ITEM 4. TERMS OF THE TRANSACTION.
(a) The following sections of the Offer to Purchase contain a description of the material terms of the transaction and are incorporated herein by reference:
| • | | Section 1 (“Terms of the Offer; Termination Date”); |
| • | | Section 2 (“Acceptance for Payment and Payment for Shares”); |
| • | | Section 3 (“Procedure for Tendering Shares”); |
| • | | Section 4 (“Rights of Withdrawal”); |
| • | | Section 5 (“Source and Amount of Funds; Effect of the Offer”); |
| • | | Section 7 (“Federal Income Tax Consequences of the Offer”); |
| • | | Section 10 (“Interests of Directors, Executive Officers and Associates; Transactions and Arrangements Concerning the Shares”); and |
| • | | Section 12 (“Certain Conditions to the Offer”). |
(a)(2) Not applicable.
(b) The information set forth in the Offer to Purchase under “Introduction” and under Section 10 (“Interests of Directors, Executive Officers and Associates; Transactions and Arrangements Concerning the Shares”) is incorporated herein by reference.
(c)-(f) Not applicable.
ITEM 5. PAST CONTACTS, TRANSACTIONS, NEGOTIATIONS AND AGREEMENTS.

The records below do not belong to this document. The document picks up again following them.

-- ==== Sys2Proof/Laws/State.lean ====
section
/-! SUPPORT. One lemma for each field of State after each operation, so that no later proof unfolds a
record update; the register file's read and write laws; what a poll and a MemRead leave. -/

namespace Sys2Proof.Machine

/-! ## The fields after each operation -/

@[simp] theorem State.setReg_cfg (s : State) (r : Reg) (v : Word) :
    (s.setReg r v).cfg = s.cfg := rfl
@[simp] theorem State.setReg_regs (s : State) (r : Reg) (v : Word) :
    (s.setReg r v).regs = Regs.set s.regs r v := rfl
@[simp] theorem State.setReg_pc (s : State) (r : Reg) (v : Word) : (s.setReg r v).pc = s.pc := rfl
@[simp] theorem State.setReg_cond (s : State) (r : Reg) (v : Word) :
    (s.setReg r v).cond = s.cond := rfl
@[simp] theorem State.setReg_ir (s : State) (r : Reg) (v : Word) : (s.setReg r v).ir = s.ir := rfl
@[simp] theorem State.setReg_mem (s : State) (r : Reg) (v : Word) :
    (s.setReg r v).mem = s.mem := rfl
@[simp] theorem State.setReg_status (s : State) (r : Reg) (v : Word) :
    (s.setReg r v).status = s.status := rfl
@[simp] theorem State.setReg_micro (s : State) (r : Reg) (v : Word) :
    (s.setReg r v).micro = s.micro := rfl
@[simp] theorem State.setReg_input (s : State) (r : Reg) (v : Word) :
    (s.setReg r v).input = s.input := rfl
@[simp] theorem State.setReg_log (s : State) (r : Reg) (v : Word) :
    (s.setReg r v).log = s.log := rfl
@[simp] theorem State.setReg_trace (s : State) (r : Reg) (v : Word) :
    (s.setReg r v).trace = s.trace := rfl
@[simp] theorem State.setReg_diag (s : State) (r : Reg) (v : Word) :
    (s.setReg r v).diag = s.diag := rfl

@[simp] theorem State.setPC_cfg (s : State) (v : Word) : (s.setPC v).cfg = s.cfg := rfl
@[simp] theorem State.setPC_regs (s : State) (v : Word) : (s.setPC v).regs = s.regs := rfl
@[simp] theorem State.setPC_pc (s : State) (v : Word) : (s.setPC v).pc = v := rfl
@[simp] theorem State.setPC_cond (s : State) (v : Word) : (s.setPC v).cond = s.cond := rfl
@[simp] theorem State.setPC_ir (s : State) (v : Word) : (s.setPC v).ir = s.ir := rfl
@[simp] theorem State.setPC_mem (s : State) (v : Word) : (s.setPC v).mem = s.mem := rfl
@[simp] theorem State.setPC_status (s : State) (v : Word) : (s.setPC v).status = s.status := rfl
@[simp] theorem State.setPC_micro (s : State) (v : Word) : (s.setPC v).micro = s.micro := rfl
@[simp] theorem State.setPC_input (s : State) (v : Word) : (s.setPC v).input = s.input := rfl
@[simp] theorem State.setPC_log (s : State) (v : Word) : (s.setPC v).log = s.log := rfl
@[simp] theorem State.setPC_trace (s : State) (v : Word) : (s.setPC v).trace = s.trace := rfl
@[simp] theorem State.setPC_diag (s : State) (v : Word) : (s.setPC v).diag = s.diag := rfl

@[simp] theorem State.issue_cfg (s : State) (op : ConsoleOp) : (s.issue op).cfg = s.cfg := rfl
@[simp] theorem State.issue_regs (s : State) (op : ConsoleOp) : (s.issue op).regs = s.regs := rfl
@[simp] theorem State.issue_pc (s : State) (op : ConsoleOp) : (s.issue op).pc = s.pc := rfl
@[simp] theorem State.issue_cond (s : State) (op : ConsoleOp) : (s.issue op).cond = s.cond := rfl
@[simp] theorem State.issue_ir (s : State) (op : ConsoleOp) : (s.issue op).ir = s.ir := rfl
@[simp] theorem State.issue_mem (s : State) (op : ConsoleOp) : (s.issue op).mem = s.mem := rfl
@[simp] theorem State.issue_status (s : State) (op : ConsoleOp) :
    (s.issue op).status = s.status := rfl
@[simp] theorem State.issue_micro (s : State) (op : ConsoleOp) : (s.issue op).micro = s.micro := rfl
@[simp] theorem State.issue_input (s : State) (op : ConsoleOp) : (s.issue op).input = s.input := rfl
@[simp] theorem State.issue_log (s : State) (op : ConsoleOp) :
    (s.issue op).log = s.log ++ [op] := rfl
@[simp] theorem State.issue_trace (s : State) (op : ConsoleOp) : (s.issue op).trace = s.trace := rfl
@[simp] theorem State.issue_diag (s : State) (op : ConsoleOp) : (s.issue op).diag = s.diag := rfl

@[simp] theorem State.writeChar_cfg (s : State) (b : Byte) : (s.writeChar b).cfg = s.cfg := rfl
@[simp] theorem State.writeChar_regs (s : State) (b : Byte) : (s.writeChar b).regs = s.regs := rfl
@[simp] theorem State.writeChar_pc (s : State) (b : Byte) : (s.writeChar b).pc = s.pc := rfl
@[simp] theorem State.writeChar_cond (s : State) (b : Byte) : (s.writeChar b).cond = s.cond := rfl
@[simp] theorem State.writeChar_ir (s : State) (b : Byte) : (s.writeChar b).ir = s.ir := rfl
@[simp] theorem State.writeChar_mem (s : State) (b : Byte) : (s.writeChar b).mem = s.mem := rfl
@[simp] theorem State.writeChar_status (s : State) (b : Byte) :
    (s.writeChar b).status = s.status := rfl
@[simp] theorem State.writeChar_micro (s : State) (b : Byte) :
    (s.writeChar b).micro = s.micro := rfl
@[simp] theorem State.writeChar_input (s : State) (b : Byte) :
    (s.writeChar b).input = s.input := rfl
@[simp] theorem State.writeChar_log (s : State) (b : Byte) :
    (s.writeChar b).log = s.log ++ [.writeChar b] := rfl
@[simp] theorem State.writeChar_trace (s : State) (b : Byte) :
    (s.writeChar b).trace = s.trace := rfl
@[simp] theorem State.writeChar_diag (s : State) (b : Byte) : (s.writeChar b).diag = s.diag := rfl

@[simp] theorem State.flush_cfg (s : State) : (s.flush).cfg = s.cfg := rfl
@[simp] theorem State.flush_regs (s : State) : (s.flush).regs = s.regs := rfl
@[simp] theorem State.flush_pc (s : State) : (s.flush).pc = s.pc := rfl
@[simp] theorem State.flush_cond (s : State) : (s.flush).cond = s.cond := rfl
@[simp] theorem State.flush_ir (s : State) : (s.flush).ir = s.ir := rfl
@[simp] theorem State.flush_mem (s : State) : (s.flush).mem = s.mem := rfl
@[simp] theorem State.flush_status (s : State) : (s.flush).status = s.status := rfl
@[simp] theorem State.flush_micro (s : State) : (s.flush).micro = s.micro := rfl
@[simp] theorem State.flush_input (s : State) : (s.flush).input = s.input := rfl
@[simp] theorem State.flush_log (s : State) : (s.flush).log = s.log ++ [.flush] := rfl
@[simp] theorem State.flush_trace (s : State) : (s.flush).trace = s.trace := rfl
@[simp] theorem State.flush_diag (s : State) : (s.flush).diag = s.diag := rfl

@[simp] theorem State.supply_cfg (s : State) (c : Byte) : (s.supply c).cfg = s.cfg := rfl
@[simp] theorem State.supply_regs (s : State) (c : Byte) : (s.supply c).regs = s.regs := rfl
@[simp] theorem State.supply_pc (s : State) (c : Byte) : (s.supply c).pc = s.pc := rfl
@[simp] theorem State.supply_cond (s : State) (c : Byte) : (s.supply c).cond = s.cond := rfl
@[simp] theorem State.supply_ir (s : State) (c : Byte) : (s.supply c).ir = s.ir := rfl
@[simp] theorem State.supply_mem (s : State) (c : Byte) : (s.supply c).mem = s.mem := rfl
@[simp] theorem State.supply_status (s : State) (c : Byte) : (s.supply c).status = s.status := rfl
@[simp] theorem State.supply_micro (s : State) (c : Byte) : (s.supply c).micro = s.micro := rfl
@[simp] theorem State.supply_input (s : State) (c : Byte) :
    (s.supply c).input = s.input ++ [.key c] := rfl
@[simp] theorem State.supply_log (s : State) (c : Byte) : (s.supply c).log = s.log := rfl
@[simp] theorem State.supply_trace (s : State) (c : Byte) : (s.supply c).trace = s.trace := rfl
@[simp] theorem State.supply_diag (s : State) (c : Byte) : (s.supply c).diag = s.diag := rfl

@[simp] theorem State.memWrite_cfg (s : State) (a v : Word) : (s.memWrite a v).cfg = s.cfg := rfl
@[simp] theorem State.memWrite_regs (s : State) (a v : Word) : (s.memWrite a v).regs = s.regs := rfl
@[simp] theorem State.memWrite_pc (s : State) (a v : Word) : (s.memWrite a v).pc = s.pc := rfl
@[simp] theorem State.memWrite_cond (s : State) (a v : Word) : (s.memWrite a v).cond = s.cond := rfl
@[simp] theorem State.memWrite_ir (s : State) (a v : Word) : (s.memWrite a v).ir = s.ir := rfl
@[simp] theorem State.memWrite_mem (s : State) (a v : Word) :
    (s.memWrite a v).mem = Memory.write s.mem a.toNat v := rfl
@[simp] theorem State.memWrite_status (s : State) (a v : Word) :
    (s.memWrite a v).status = s.status := rfl
@[simp] theorem State.memWrite_micro (s : State) (a v : Word) :
    (s.memWrite a v).micro = s.micro := rfl
@[simp] theorem State.memWrite_input (s : State) (a v : Word) :
    (s.memWrite a v).input = s.input := rfl
@[simp] theorem State.memWrite_log (s : State) (a v : Word) : (s.memWrite a v).log = s.log := rfl
@[simp] theorem State.memWrite_trace (s : State) (a v : Word) :
    (s.memWrite a v).trace = s.trace := rfl
@[simp] theorem State.memWrite_diag (s : State) (a v : Word) : (s.memWrite a v).diag = s.diag := rfl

(e) The information set forth in the Offer to Purchase under Section 6 (“Purpose of the Offer; Plans or Proposals of the Fund”) and Section 10 (“Interests of Directors, Executive Officers and Associates; Transactions and Arrangements Concerning the Shares”) is incorporated herein by reference.
ITEM 6. PURPOSES OF THE TRANSACTION AND PLANS OR PROPOSALS.
(a), (b) and (c) The information set forth in the Offer to Purchase under Section 6 (“Purpose of the Offer; Plans or Proposals of the Fund”) is incorporated herein by reference.
ITEM 7. SOURCE AND AMOUNT OF FUNDS OR OTHER CONSIDERATION.
(a), (b) and (d) The information set forth in the Offer to Purchase under Section 5 (“Source and Amount of Funds; Effect of the Offer”) is incorporated herein by reference.